## Task to complete
Return every line of the listing below, unchanged, from its first line to the line holding "def at' (rf", that line included.

[Start of Attachment]

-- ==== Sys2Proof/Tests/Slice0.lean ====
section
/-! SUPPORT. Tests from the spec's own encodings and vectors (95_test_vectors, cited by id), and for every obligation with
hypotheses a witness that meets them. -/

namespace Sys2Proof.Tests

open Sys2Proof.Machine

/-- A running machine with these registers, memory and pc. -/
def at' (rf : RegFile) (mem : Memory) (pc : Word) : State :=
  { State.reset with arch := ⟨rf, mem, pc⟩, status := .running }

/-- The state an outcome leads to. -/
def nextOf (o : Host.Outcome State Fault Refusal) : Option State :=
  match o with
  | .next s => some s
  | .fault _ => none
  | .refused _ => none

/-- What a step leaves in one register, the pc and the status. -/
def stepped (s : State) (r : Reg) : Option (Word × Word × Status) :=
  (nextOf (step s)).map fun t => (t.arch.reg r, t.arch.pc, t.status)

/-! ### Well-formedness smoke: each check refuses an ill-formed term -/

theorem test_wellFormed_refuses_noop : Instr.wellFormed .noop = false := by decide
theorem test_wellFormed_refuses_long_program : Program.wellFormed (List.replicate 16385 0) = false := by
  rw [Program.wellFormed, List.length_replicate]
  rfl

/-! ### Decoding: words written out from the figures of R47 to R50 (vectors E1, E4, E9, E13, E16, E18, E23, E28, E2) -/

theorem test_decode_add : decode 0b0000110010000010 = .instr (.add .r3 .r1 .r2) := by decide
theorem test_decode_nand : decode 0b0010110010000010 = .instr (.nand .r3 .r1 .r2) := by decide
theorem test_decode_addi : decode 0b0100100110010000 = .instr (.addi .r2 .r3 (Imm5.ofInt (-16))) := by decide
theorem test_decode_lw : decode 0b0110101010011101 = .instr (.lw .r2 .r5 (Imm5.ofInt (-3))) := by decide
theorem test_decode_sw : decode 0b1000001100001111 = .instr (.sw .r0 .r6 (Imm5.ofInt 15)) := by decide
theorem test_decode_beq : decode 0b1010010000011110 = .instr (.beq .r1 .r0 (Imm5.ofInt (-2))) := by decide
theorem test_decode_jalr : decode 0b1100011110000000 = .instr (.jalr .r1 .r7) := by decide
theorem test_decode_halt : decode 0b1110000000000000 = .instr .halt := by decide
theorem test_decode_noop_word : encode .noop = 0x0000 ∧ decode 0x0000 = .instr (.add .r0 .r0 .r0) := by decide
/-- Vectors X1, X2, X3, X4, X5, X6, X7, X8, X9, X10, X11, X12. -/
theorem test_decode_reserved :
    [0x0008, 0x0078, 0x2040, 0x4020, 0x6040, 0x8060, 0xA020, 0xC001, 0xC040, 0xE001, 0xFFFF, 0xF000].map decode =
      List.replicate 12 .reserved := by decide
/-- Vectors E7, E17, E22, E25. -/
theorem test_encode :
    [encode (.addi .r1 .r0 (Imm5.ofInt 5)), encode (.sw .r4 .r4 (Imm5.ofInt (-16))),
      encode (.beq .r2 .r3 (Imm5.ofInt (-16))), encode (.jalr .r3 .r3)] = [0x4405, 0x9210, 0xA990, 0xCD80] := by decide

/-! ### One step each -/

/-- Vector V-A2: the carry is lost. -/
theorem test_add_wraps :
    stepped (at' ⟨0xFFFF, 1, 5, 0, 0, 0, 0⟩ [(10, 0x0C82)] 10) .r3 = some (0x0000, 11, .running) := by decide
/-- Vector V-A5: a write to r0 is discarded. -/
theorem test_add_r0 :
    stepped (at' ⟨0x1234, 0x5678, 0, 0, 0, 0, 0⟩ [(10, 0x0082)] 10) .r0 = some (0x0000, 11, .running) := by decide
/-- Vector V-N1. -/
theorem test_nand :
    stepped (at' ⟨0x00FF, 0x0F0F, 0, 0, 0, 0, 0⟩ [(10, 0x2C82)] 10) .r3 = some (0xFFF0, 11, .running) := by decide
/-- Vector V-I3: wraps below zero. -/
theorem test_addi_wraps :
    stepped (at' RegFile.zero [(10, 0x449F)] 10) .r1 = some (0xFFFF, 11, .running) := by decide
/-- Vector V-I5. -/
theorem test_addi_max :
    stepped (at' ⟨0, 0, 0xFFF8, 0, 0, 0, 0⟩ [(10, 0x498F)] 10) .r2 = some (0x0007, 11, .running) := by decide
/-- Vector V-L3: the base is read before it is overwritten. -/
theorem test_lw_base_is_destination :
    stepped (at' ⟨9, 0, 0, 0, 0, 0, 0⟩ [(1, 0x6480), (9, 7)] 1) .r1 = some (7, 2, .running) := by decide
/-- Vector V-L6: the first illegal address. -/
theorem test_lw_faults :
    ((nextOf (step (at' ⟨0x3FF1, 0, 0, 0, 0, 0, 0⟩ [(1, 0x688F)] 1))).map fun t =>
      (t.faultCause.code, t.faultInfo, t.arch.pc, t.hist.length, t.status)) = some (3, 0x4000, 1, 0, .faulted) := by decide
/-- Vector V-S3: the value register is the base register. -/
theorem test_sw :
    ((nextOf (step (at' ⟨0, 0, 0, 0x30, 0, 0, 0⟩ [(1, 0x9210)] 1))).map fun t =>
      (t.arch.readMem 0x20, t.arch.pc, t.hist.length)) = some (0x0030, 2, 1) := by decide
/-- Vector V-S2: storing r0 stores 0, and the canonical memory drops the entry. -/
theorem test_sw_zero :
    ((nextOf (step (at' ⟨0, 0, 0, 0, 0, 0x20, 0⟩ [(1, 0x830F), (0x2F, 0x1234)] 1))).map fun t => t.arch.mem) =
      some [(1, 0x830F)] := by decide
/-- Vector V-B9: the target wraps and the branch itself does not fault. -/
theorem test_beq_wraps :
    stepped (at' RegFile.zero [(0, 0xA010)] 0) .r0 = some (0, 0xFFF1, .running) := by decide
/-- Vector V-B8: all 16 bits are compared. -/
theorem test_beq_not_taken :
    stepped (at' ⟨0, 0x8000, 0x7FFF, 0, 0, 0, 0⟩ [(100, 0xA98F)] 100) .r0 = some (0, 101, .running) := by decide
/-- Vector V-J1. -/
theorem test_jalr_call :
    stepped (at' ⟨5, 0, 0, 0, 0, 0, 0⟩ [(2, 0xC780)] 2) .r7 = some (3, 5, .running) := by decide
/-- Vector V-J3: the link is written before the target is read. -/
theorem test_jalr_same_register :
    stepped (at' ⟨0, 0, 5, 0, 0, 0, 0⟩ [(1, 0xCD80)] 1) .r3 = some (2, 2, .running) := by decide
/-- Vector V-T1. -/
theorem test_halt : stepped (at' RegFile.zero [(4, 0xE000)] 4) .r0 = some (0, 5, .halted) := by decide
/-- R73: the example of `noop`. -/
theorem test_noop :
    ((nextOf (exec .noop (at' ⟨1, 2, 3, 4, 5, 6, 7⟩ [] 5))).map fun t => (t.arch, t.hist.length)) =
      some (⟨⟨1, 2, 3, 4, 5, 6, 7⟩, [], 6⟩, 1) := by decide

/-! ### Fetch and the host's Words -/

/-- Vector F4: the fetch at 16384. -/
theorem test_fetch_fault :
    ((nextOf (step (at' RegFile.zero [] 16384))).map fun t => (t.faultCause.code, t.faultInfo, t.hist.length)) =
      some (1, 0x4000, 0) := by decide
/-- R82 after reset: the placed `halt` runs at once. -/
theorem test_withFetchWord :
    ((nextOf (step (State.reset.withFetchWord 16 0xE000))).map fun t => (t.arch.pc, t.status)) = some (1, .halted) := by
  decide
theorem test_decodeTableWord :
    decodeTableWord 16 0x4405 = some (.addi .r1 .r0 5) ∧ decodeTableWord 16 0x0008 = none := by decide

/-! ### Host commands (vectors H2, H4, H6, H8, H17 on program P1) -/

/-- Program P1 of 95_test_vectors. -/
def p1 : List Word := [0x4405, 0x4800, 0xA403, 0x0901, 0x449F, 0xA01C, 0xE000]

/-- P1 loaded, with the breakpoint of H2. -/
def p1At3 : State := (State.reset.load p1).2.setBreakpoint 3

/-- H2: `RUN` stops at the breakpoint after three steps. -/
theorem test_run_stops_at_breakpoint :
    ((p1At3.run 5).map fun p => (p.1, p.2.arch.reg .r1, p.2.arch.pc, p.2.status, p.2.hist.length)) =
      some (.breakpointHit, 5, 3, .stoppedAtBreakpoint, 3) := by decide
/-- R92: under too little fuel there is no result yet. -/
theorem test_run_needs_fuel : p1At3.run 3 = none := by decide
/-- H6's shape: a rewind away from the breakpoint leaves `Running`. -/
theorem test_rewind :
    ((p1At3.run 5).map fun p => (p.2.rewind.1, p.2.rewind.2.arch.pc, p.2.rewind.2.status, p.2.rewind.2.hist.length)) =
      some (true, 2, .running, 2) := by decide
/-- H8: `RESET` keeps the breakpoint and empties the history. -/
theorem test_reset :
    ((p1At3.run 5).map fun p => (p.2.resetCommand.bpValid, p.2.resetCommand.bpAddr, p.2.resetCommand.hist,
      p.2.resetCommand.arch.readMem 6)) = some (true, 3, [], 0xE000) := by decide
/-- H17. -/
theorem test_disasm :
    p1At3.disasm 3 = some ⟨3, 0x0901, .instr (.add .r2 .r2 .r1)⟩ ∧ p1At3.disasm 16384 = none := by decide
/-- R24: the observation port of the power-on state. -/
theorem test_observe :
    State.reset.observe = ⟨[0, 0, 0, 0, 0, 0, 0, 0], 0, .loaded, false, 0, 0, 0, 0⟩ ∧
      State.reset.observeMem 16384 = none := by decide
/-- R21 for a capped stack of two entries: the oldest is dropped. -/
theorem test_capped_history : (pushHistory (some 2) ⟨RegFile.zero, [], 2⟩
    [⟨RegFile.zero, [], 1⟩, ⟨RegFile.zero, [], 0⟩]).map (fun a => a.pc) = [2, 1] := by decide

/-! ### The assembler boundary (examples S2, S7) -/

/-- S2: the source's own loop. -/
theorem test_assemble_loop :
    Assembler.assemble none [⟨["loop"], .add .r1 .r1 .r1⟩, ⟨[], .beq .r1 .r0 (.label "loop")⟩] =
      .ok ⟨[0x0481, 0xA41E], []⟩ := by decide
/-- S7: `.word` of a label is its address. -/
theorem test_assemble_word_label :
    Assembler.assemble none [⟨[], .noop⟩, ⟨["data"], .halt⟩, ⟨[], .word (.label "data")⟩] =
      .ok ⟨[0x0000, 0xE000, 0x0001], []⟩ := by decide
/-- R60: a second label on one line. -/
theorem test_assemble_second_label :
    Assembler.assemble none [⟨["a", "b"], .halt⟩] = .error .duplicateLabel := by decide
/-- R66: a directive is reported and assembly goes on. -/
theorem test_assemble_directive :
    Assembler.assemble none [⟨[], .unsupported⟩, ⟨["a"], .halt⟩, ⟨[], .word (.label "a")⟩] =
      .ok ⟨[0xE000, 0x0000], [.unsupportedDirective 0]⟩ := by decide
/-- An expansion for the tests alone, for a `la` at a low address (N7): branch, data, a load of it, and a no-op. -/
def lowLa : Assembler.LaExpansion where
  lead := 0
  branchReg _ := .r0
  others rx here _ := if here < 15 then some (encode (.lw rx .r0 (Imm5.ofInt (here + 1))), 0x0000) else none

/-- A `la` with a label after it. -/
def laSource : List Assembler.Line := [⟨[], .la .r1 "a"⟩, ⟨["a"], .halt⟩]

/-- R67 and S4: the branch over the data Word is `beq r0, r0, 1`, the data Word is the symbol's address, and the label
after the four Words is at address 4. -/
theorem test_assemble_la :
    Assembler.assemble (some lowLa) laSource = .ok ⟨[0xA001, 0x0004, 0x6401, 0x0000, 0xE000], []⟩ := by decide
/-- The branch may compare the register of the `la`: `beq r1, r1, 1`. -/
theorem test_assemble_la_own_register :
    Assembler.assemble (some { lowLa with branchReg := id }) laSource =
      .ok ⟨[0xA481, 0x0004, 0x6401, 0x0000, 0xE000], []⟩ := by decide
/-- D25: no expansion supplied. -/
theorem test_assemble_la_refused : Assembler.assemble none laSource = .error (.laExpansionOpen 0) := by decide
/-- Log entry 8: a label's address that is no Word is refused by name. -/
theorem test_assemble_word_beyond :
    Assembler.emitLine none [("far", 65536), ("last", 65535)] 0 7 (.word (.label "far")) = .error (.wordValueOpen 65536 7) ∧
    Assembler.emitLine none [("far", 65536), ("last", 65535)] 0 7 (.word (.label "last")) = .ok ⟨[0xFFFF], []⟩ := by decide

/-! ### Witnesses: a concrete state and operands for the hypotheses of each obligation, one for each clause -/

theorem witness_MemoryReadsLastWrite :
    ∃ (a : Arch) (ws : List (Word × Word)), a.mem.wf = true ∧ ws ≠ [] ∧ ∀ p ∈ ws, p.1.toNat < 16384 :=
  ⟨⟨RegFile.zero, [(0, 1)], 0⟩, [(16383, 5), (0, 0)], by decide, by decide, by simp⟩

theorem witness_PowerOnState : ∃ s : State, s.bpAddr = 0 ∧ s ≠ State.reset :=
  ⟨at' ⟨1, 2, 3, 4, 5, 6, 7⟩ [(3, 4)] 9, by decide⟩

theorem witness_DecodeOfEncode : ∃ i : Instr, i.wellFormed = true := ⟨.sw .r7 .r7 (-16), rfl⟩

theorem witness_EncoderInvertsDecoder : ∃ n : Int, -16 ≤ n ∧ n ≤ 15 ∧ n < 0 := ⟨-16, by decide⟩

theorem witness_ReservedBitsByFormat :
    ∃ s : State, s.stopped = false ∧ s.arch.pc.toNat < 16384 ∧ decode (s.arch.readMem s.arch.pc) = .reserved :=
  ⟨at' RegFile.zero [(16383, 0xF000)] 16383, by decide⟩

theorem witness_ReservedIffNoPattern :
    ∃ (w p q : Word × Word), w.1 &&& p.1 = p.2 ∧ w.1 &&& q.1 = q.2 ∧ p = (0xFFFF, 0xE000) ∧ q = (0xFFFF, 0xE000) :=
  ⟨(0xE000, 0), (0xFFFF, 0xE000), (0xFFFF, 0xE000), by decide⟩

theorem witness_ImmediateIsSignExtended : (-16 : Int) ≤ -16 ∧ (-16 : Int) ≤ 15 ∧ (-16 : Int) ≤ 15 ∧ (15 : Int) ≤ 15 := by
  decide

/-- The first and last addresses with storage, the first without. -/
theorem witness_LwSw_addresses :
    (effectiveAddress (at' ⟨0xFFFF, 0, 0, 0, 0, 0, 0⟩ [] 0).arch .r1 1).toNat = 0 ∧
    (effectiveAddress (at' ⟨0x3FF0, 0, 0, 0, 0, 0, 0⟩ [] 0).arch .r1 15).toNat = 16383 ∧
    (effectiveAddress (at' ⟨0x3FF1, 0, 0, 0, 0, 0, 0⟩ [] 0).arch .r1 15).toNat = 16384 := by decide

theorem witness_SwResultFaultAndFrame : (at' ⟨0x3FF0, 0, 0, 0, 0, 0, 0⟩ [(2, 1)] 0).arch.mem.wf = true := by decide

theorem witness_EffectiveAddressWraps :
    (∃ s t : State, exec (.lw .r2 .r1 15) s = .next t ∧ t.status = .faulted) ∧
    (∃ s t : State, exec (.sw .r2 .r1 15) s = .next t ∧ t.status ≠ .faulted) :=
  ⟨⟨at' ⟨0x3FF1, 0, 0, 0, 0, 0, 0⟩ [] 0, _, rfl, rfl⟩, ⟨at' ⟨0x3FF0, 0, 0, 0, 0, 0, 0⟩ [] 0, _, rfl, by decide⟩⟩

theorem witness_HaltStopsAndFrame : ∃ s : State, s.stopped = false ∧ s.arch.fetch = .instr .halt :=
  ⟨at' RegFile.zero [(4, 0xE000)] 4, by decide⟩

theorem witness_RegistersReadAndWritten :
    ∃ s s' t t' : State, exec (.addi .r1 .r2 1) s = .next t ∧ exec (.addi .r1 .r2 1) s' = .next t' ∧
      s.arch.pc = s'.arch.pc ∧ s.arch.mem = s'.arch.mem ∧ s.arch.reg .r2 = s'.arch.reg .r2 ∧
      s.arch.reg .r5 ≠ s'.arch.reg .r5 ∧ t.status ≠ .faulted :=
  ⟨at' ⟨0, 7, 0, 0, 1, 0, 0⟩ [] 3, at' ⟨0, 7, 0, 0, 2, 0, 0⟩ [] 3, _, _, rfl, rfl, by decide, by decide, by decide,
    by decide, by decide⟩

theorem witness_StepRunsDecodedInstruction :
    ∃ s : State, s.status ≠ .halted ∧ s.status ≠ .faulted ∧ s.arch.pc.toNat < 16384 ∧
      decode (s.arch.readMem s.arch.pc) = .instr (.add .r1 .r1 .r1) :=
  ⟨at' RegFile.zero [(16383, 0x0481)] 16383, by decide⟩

[End of Attachment]

## Task response
-- ==== Sys2Proof/Tests/Slice0.lean ====
section
/-! SUPPORT. Tests from the spec's own encodings and vectors (95_test_vectors, cited by id), and for every obligation with
hypotheses a witness that meets them. -/

namespace Sys2Proof.Tests

open Sys2Proof.Machine

/-- A running machine with these registers, memory and pc. -/
def at' (rf : RegFile) (mem : Memory) (pc : Word) : State :=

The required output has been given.